### Assignment
Write out again each line of the material below, unchanged, from the first one to the line that holds "def crcShift (W".
Segment Open
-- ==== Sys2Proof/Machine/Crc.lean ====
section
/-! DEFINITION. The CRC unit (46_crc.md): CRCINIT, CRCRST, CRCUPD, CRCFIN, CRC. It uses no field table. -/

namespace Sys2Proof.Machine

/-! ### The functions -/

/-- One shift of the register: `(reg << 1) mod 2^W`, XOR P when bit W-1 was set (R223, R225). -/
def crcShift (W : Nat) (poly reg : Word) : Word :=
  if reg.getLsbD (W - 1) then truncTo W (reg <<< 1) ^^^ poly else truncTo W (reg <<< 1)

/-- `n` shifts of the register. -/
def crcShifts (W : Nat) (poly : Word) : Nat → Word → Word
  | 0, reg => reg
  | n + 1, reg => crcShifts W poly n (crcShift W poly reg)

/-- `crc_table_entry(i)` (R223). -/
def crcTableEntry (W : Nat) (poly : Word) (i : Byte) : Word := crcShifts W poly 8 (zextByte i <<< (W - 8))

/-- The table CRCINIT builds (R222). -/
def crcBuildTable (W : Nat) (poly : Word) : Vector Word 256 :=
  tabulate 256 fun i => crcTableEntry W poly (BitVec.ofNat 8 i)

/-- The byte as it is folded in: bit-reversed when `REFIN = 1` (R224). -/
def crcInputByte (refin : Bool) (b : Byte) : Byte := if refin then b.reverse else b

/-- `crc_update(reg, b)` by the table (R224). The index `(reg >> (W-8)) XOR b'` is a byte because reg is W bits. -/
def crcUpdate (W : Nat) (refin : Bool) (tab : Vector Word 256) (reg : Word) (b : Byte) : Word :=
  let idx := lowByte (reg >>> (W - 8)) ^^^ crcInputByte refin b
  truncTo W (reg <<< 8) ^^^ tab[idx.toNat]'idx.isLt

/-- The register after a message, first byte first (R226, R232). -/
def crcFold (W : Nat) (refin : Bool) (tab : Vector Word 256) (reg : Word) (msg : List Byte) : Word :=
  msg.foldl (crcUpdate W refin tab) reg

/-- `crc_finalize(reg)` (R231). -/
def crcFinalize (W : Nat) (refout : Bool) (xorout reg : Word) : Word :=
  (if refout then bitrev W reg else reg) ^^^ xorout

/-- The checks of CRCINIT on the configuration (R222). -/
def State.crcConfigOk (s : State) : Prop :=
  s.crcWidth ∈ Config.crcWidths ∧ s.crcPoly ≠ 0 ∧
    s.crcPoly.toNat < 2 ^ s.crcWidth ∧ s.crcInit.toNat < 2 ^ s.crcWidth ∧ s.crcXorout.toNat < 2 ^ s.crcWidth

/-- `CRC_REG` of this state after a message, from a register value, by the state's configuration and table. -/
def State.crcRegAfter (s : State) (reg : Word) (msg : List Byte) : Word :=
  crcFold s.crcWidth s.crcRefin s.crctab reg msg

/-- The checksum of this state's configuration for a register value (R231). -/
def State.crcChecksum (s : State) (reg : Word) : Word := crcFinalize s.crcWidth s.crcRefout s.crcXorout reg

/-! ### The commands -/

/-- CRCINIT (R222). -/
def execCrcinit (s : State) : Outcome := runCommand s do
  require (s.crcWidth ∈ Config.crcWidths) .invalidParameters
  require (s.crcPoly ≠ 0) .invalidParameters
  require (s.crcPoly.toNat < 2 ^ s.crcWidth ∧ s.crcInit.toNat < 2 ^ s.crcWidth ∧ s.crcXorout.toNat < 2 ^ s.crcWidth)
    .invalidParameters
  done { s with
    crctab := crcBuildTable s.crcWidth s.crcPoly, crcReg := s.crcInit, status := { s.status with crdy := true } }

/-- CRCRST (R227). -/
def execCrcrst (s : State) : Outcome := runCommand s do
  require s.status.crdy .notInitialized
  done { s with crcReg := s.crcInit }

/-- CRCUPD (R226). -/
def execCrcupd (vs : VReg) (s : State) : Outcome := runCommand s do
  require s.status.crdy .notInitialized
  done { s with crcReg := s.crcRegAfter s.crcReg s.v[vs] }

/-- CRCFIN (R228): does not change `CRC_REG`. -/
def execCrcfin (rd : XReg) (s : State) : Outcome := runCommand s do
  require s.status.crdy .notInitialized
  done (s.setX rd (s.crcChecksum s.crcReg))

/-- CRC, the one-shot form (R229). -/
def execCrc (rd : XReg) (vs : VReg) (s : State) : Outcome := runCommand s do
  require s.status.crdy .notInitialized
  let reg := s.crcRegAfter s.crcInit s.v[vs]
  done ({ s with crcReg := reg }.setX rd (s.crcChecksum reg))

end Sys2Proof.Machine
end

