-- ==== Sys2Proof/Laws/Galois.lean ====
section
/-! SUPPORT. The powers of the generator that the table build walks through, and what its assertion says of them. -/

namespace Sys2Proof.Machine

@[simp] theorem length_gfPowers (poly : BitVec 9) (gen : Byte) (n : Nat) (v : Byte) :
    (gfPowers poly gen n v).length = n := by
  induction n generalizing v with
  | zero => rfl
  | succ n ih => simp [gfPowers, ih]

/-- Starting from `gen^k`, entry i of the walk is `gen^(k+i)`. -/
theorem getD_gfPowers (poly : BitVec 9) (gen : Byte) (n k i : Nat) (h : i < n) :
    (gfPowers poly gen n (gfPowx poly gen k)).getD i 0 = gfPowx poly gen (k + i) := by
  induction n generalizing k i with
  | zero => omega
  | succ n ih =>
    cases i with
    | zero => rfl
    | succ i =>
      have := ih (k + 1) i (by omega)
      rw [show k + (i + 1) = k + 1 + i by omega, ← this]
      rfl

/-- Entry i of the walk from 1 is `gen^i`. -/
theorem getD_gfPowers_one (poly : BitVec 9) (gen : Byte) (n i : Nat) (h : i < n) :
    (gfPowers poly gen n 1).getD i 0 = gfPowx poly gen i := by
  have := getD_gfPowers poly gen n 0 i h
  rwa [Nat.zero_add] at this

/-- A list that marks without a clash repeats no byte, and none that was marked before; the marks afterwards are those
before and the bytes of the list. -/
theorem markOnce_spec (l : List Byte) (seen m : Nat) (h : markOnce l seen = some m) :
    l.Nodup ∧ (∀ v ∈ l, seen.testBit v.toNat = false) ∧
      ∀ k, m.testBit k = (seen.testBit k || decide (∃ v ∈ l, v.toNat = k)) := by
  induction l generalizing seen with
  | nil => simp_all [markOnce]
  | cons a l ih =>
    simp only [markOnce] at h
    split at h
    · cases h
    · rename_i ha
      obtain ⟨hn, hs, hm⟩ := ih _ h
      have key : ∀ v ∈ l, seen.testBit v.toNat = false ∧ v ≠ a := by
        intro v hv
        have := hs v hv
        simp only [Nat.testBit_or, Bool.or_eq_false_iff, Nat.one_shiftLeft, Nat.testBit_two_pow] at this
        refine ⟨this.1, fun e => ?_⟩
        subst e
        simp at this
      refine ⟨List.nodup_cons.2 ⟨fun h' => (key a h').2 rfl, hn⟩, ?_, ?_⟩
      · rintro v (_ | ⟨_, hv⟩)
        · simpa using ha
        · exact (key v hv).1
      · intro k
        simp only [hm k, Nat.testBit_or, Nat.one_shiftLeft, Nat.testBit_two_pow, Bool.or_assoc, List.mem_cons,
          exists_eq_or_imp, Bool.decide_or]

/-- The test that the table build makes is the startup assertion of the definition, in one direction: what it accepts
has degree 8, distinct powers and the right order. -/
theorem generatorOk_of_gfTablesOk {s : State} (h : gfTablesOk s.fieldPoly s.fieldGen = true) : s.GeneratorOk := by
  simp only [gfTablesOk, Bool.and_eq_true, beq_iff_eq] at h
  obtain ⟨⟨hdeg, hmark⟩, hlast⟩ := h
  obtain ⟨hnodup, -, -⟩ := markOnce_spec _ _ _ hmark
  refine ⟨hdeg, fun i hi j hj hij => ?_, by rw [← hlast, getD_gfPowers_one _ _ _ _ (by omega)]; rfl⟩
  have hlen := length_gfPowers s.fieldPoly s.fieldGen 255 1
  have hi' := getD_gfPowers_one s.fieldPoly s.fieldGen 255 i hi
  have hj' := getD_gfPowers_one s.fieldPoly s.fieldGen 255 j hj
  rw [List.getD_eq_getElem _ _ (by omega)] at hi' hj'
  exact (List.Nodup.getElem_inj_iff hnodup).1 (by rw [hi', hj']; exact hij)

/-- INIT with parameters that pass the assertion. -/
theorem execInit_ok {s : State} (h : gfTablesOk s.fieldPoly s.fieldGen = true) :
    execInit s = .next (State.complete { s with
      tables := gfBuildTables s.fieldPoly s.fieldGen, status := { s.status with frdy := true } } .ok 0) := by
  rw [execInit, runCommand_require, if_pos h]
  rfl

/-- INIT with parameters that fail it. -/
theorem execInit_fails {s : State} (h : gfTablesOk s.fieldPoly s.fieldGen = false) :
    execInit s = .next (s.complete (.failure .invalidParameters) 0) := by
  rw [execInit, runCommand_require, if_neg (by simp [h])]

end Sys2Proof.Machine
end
Segment Closed
### Exercise answer
-- ==== Sys2Proof/Machine/Crc.lean ====
section
/-! DEFINITION. The CRC unit (46_crc.md): CRCINIT, CRCRST, CRCUPD, CRCFIN, CRC. It uses no field table. -/

namespace Sys2Proof.Machine

/-! ### The functions -/

/-- One shift of the register: `(reg << 1) mod 2^W`, XOR P when bit W-1 was set (R223, R225). -/
def crcShift (W : Nat) (poly reg : Word) : Word :=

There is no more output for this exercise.